*What is expected*. Taking the listing below, restate word for word each line from the line with "def State.gdtAccess (s" to the line with "def State.markBusy (s", ends included, and stop there.

*Provided entries*.
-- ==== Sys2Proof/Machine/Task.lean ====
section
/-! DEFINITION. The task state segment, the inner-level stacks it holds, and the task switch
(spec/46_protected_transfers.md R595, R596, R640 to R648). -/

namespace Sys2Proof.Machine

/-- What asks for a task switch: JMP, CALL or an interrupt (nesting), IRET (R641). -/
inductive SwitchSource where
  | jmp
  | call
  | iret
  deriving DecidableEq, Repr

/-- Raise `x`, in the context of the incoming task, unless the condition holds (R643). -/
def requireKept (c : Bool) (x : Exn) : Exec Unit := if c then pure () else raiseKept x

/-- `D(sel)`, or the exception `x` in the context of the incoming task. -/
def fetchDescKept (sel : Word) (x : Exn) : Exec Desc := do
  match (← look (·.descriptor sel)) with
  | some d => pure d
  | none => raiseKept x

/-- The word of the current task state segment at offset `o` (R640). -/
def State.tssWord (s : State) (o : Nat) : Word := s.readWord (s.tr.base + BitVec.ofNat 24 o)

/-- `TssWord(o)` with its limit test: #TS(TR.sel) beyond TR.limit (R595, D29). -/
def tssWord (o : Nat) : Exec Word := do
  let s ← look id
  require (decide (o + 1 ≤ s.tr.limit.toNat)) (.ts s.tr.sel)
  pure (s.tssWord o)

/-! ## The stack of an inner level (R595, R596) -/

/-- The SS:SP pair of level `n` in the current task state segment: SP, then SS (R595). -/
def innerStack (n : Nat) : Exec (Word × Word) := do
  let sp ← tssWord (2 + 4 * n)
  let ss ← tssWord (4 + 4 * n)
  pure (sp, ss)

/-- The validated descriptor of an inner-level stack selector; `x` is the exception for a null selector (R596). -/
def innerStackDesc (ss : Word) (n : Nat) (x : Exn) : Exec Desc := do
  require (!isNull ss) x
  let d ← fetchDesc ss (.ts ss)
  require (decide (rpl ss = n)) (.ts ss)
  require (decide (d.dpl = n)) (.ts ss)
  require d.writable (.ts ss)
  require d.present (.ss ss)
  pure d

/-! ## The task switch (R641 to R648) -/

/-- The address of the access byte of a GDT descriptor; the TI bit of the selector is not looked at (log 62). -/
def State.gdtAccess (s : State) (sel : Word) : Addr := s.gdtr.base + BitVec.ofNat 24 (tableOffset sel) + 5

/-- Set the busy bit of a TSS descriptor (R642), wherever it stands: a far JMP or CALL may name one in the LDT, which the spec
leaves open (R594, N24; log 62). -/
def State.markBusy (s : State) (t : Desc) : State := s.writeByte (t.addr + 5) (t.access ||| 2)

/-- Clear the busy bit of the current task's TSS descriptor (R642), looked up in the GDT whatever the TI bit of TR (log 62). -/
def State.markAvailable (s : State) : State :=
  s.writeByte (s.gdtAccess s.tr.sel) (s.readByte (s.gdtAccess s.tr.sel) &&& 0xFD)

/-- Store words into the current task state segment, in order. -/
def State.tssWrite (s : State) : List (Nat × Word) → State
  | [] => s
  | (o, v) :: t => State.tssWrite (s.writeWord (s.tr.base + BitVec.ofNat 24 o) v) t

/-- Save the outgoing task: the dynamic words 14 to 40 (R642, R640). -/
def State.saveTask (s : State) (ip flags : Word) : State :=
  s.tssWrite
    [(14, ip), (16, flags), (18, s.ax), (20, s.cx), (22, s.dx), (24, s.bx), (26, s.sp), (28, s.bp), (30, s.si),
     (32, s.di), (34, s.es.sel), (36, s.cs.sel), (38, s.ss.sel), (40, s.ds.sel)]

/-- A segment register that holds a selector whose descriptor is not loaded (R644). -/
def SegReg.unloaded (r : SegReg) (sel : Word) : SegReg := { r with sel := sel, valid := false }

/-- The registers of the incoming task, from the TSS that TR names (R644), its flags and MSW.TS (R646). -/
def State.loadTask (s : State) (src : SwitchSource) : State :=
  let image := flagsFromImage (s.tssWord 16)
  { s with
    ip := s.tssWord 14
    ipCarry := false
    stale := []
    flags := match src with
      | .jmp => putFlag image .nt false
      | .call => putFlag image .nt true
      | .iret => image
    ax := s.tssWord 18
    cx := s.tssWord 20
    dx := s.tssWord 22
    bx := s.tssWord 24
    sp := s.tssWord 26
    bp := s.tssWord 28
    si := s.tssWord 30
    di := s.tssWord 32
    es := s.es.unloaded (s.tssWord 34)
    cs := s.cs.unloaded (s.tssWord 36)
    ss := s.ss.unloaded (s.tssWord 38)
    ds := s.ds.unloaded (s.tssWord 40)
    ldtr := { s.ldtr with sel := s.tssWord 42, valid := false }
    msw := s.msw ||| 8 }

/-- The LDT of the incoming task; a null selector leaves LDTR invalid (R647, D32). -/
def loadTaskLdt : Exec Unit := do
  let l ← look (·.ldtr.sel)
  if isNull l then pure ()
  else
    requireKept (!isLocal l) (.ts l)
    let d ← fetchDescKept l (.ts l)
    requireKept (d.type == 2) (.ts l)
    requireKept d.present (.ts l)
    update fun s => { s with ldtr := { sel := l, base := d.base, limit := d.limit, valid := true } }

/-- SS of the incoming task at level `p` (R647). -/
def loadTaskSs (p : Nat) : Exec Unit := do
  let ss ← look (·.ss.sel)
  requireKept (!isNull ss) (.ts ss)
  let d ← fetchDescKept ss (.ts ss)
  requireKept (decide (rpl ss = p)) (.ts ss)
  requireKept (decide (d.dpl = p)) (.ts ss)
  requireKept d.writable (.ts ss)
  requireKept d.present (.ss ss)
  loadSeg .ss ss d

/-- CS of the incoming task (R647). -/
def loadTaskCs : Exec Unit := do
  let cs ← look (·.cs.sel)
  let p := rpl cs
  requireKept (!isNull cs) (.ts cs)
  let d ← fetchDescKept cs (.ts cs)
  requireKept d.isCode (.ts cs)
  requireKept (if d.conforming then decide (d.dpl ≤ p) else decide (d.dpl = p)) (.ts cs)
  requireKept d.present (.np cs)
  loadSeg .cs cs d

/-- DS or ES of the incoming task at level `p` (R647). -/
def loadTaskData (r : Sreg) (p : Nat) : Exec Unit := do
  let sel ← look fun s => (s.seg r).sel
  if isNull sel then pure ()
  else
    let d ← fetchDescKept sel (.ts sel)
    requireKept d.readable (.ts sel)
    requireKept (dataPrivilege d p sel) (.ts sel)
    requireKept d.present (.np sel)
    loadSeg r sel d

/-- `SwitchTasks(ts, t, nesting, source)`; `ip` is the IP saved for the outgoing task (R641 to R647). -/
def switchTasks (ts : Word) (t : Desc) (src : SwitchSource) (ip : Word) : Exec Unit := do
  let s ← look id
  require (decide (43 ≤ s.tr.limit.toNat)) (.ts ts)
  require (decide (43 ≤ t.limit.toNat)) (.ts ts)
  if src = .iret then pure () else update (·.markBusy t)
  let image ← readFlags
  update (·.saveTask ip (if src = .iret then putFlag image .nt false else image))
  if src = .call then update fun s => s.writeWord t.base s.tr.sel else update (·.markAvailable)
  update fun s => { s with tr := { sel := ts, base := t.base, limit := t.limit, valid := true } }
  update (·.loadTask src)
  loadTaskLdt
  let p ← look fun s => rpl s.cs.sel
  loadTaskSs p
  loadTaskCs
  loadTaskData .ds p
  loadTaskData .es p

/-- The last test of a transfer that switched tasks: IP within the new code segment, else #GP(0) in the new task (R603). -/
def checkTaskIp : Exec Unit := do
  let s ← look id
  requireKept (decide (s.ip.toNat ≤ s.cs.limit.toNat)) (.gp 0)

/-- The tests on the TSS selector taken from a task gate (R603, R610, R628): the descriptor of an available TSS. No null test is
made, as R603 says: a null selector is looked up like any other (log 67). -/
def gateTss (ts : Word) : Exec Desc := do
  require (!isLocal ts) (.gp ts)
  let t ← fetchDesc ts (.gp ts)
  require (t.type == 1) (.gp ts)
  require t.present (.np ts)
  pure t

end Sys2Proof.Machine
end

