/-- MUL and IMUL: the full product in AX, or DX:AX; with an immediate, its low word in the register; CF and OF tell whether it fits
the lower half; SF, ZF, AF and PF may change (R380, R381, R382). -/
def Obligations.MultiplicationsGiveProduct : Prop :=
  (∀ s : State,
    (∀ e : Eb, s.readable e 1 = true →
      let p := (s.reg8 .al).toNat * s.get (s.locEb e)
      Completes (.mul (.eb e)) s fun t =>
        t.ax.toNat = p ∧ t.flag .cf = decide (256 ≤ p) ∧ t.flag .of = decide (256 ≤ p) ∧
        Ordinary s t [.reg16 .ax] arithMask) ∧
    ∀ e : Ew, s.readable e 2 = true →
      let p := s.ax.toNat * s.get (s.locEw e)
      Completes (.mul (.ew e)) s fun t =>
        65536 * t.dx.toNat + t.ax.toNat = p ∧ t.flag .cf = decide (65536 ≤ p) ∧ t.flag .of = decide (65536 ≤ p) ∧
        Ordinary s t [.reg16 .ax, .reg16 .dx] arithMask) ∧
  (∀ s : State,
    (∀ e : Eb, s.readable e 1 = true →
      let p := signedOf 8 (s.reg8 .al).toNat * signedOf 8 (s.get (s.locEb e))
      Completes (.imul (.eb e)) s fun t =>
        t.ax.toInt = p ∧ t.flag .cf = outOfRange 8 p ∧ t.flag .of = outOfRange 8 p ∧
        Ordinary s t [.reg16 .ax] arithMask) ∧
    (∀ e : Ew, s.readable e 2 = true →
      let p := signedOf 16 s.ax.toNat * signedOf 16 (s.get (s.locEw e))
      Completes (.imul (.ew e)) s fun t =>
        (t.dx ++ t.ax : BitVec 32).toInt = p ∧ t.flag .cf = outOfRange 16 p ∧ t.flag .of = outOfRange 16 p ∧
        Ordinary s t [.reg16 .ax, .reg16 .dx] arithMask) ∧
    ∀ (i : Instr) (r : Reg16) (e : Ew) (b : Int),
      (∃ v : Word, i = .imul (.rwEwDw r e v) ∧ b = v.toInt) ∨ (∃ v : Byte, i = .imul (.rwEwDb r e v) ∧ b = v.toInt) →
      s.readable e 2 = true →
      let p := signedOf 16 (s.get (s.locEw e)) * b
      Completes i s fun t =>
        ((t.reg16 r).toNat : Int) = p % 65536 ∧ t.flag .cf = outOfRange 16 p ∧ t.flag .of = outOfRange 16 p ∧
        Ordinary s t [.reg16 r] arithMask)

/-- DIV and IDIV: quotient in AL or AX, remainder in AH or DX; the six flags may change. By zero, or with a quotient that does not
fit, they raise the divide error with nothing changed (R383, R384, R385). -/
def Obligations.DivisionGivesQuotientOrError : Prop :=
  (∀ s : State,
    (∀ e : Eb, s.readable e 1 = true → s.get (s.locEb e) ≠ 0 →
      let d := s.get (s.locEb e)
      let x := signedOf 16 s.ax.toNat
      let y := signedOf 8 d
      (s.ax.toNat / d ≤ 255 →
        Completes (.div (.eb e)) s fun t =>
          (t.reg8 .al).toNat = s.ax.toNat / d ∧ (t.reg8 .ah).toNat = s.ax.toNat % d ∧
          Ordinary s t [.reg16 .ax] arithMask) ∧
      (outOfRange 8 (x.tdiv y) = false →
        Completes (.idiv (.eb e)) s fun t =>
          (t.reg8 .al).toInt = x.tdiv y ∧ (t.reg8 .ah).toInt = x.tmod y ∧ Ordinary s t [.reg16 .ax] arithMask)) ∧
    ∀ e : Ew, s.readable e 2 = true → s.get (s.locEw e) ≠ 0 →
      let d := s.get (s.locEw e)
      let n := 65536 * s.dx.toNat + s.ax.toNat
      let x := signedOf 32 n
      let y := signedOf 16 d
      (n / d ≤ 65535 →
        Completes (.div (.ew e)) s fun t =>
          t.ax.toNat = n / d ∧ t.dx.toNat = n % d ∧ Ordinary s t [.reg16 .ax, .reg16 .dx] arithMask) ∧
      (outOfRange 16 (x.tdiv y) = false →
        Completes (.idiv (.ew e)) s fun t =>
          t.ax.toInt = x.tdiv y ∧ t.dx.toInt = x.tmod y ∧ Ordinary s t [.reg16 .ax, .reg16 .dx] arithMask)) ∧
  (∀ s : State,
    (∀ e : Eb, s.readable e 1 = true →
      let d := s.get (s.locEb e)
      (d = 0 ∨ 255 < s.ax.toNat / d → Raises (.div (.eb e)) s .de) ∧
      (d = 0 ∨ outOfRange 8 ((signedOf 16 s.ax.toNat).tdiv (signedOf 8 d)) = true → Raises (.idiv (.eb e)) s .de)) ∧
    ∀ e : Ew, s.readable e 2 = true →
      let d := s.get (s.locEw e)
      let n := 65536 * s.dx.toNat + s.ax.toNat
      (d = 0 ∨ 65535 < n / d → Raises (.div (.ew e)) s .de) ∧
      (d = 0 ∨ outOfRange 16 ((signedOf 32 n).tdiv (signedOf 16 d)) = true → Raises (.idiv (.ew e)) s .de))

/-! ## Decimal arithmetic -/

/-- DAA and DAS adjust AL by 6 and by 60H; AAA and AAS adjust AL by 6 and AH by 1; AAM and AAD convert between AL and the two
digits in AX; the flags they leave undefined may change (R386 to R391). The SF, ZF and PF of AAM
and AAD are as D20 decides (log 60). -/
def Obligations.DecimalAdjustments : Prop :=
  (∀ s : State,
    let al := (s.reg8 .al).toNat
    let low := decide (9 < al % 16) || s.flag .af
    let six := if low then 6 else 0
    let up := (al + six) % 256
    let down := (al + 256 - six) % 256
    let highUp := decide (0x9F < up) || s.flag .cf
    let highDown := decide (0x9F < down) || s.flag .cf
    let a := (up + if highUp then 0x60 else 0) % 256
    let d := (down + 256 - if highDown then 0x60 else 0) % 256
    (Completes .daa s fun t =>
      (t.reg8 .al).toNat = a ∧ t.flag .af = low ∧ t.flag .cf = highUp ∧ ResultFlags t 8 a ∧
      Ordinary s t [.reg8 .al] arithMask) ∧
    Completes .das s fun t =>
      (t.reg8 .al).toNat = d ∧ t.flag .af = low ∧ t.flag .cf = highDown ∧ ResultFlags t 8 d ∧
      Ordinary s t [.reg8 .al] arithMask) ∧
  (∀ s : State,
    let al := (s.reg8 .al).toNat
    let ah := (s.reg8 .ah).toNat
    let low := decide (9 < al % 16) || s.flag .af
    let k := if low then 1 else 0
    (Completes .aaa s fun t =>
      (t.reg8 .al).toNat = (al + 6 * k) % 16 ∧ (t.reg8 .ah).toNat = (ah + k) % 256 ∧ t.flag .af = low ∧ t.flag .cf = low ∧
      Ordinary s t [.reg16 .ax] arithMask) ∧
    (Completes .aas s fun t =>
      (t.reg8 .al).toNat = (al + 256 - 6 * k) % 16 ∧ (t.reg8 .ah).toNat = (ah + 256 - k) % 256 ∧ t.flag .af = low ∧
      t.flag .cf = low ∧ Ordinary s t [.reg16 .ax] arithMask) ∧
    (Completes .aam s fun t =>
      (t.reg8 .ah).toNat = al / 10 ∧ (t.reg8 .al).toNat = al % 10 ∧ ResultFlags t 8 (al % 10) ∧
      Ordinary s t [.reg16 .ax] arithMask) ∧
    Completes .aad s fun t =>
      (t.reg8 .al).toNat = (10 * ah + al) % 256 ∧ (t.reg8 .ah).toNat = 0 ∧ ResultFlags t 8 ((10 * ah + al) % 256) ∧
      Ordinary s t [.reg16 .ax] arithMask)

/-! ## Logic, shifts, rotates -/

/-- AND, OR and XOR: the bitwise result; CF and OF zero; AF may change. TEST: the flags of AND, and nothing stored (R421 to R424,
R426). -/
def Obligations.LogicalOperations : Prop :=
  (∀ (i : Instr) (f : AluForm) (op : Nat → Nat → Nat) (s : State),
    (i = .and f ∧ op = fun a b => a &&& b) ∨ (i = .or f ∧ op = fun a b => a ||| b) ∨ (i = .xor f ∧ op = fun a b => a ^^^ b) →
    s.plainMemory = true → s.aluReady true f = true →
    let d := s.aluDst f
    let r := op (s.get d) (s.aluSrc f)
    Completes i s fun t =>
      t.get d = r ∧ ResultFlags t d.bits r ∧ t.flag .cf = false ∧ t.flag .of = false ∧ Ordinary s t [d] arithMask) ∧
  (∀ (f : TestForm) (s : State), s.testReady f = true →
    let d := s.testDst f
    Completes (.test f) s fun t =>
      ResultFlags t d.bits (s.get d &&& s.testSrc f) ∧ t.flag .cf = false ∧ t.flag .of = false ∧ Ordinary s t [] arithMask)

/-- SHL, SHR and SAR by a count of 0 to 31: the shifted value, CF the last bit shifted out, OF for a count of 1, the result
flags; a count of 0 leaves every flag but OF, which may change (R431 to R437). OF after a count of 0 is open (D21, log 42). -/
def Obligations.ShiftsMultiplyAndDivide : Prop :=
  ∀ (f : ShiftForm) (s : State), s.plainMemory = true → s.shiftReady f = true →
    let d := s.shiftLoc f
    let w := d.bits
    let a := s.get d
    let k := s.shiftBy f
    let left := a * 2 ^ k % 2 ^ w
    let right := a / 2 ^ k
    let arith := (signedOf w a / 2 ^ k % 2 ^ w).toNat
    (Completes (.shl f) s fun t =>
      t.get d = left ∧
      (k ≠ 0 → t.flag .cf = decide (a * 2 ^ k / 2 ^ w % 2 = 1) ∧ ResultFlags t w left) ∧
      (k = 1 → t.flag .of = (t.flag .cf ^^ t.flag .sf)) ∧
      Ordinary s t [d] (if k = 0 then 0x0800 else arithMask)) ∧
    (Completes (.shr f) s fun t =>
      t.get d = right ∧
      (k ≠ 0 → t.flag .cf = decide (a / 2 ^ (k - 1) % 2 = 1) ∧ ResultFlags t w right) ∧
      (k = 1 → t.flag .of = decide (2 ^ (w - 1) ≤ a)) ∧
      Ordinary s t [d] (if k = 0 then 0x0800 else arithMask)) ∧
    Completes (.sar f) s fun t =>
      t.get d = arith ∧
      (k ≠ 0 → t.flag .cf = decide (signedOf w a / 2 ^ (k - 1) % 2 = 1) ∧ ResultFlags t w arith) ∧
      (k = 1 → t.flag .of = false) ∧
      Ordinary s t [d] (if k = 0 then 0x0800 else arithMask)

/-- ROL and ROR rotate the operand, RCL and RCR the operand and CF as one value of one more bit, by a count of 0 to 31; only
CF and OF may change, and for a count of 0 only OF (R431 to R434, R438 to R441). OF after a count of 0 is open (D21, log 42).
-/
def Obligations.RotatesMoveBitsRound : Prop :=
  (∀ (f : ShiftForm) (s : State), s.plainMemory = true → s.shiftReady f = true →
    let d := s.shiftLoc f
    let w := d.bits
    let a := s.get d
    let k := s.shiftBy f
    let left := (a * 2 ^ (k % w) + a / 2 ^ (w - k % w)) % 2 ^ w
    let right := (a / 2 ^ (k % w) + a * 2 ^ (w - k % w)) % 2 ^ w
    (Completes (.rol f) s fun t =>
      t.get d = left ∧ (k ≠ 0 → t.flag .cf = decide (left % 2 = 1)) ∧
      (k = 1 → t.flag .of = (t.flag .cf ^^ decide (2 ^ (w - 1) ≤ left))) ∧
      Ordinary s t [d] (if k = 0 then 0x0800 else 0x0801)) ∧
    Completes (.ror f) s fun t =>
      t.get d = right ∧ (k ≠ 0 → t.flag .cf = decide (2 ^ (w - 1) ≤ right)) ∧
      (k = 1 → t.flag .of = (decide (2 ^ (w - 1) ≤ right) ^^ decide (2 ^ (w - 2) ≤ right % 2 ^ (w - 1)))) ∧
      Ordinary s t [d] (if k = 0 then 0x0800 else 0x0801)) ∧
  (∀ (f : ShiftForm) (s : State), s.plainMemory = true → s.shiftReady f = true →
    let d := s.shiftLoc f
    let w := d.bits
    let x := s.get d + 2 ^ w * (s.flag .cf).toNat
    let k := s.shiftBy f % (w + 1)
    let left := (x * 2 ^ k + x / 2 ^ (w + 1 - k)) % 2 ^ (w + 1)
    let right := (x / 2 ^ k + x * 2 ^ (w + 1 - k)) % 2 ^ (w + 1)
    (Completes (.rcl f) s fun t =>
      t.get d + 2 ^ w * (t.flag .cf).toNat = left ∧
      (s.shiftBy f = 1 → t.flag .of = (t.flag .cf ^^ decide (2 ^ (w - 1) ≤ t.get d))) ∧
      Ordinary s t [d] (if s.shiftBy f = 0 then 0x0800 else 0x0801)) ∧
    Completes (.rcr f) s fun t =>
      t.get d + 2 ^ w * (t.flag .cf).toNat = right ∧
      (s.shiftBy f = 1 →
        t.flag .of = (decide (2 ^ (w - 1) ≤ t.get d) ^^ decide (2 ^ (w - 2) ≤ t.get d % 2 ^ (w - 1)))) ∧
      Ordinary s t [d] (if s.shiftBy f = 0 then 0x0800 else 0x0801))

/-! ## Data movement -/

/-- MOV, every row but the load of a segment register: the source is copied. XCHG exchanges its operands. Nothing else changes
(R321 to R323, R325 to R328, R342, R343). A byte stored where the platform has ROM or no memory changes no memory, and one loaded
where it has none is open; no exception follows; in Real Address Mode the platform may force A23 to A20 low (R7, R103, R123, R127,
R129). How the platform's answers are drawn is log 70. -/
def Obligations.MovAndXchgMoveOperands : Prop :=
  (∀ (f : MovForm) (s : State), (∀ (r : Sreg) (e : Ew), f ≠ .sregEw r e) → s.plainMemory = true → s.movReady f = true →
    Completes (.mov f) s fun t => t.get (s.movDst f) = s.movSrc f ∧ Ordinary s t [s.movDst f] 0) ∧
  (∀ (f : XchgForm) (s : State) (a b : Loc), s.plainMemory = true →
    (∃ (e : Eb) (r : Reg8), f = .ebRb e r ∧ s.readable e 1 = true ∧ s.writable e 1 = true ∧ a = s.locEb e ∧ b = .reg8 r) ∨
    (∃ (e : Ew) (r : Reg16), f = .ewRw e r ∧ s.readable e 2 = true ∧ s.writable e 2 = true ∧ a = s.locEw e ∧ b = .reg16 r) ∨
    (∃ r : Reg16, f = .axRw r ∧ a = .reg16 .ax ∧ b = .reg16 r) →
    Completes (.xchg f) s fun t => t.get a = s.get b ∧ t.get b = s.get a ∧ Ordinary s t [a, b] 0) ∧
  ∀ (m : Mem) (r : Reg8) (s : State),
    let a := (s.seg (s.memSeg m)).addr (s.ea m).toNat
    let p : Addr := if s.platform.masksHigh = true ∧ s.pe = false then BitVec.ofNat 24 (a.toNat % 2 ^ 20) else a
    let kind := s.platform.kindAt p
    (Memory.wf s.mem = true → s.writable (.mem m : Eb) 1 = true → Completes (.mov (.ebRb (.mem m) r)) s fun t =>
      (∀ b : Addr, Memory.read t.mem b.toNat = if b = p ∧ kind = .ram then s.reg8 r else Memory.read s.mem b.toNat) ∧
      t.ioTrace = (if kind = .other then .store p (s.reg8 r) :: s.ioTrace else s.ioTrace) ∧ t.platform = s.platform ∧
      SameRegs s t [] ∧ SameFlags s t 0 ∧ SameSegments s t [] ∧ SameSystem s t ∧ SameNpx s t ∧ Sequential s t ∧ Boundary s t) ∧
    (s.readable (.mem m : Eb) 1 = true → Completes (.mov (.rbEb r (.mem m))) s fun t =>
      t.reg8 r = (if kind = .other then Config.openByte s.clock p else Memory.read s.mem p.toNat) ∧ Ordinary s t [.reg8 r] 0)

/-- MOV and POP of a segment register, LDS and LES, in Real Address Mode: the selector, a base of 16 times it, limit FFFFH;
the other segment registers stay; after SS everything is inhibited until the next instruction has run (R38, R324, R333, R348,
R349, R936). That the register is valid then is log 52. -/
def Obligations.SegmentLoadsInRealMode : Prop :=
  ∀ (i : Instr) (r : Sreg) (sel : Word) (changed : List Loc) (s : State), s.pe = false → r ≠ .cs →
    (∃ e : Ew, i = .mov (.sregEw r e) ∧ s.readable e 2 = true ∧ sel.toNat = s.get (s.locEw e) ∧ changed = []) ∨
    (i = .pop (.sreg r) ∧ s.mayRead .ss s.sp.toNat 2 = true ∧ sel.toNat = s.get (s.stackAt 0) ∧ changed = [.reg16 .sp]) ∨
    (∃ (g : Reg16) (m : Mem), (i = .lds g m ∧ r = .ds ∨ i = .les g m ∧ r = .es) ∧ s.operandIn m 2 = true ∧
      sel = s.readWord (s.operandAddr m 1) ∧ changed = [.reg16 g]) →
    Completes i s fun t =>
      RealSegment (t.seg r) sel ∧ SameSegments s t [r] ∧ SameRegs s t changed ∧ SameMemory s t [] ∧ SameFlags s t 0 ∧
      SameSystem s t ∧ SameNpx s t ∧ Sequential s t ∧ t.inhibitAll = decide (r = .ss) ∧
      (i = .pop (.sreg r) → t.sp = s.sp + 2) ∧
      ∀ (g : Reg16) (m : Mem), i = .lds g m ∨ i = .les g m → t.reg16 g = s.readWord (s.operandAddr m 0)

*Expected output*.
def State.gdtAccess (s : State) (sel : Word) : Addr := s.gdtr.base + BitVec.ofNat 24 (tableOffset sel) + 5

/-- Set the busy bit of a TSS descriptor (R642), wherever it stands: a far JMP or CALL may name one in the LDT, which the spec
leaves open (R594, N24; log 62). -/
def State.markBusy (s : State) (t : Desc) : State := s.writeByte (t.addr + 5) (t.access ||| 2)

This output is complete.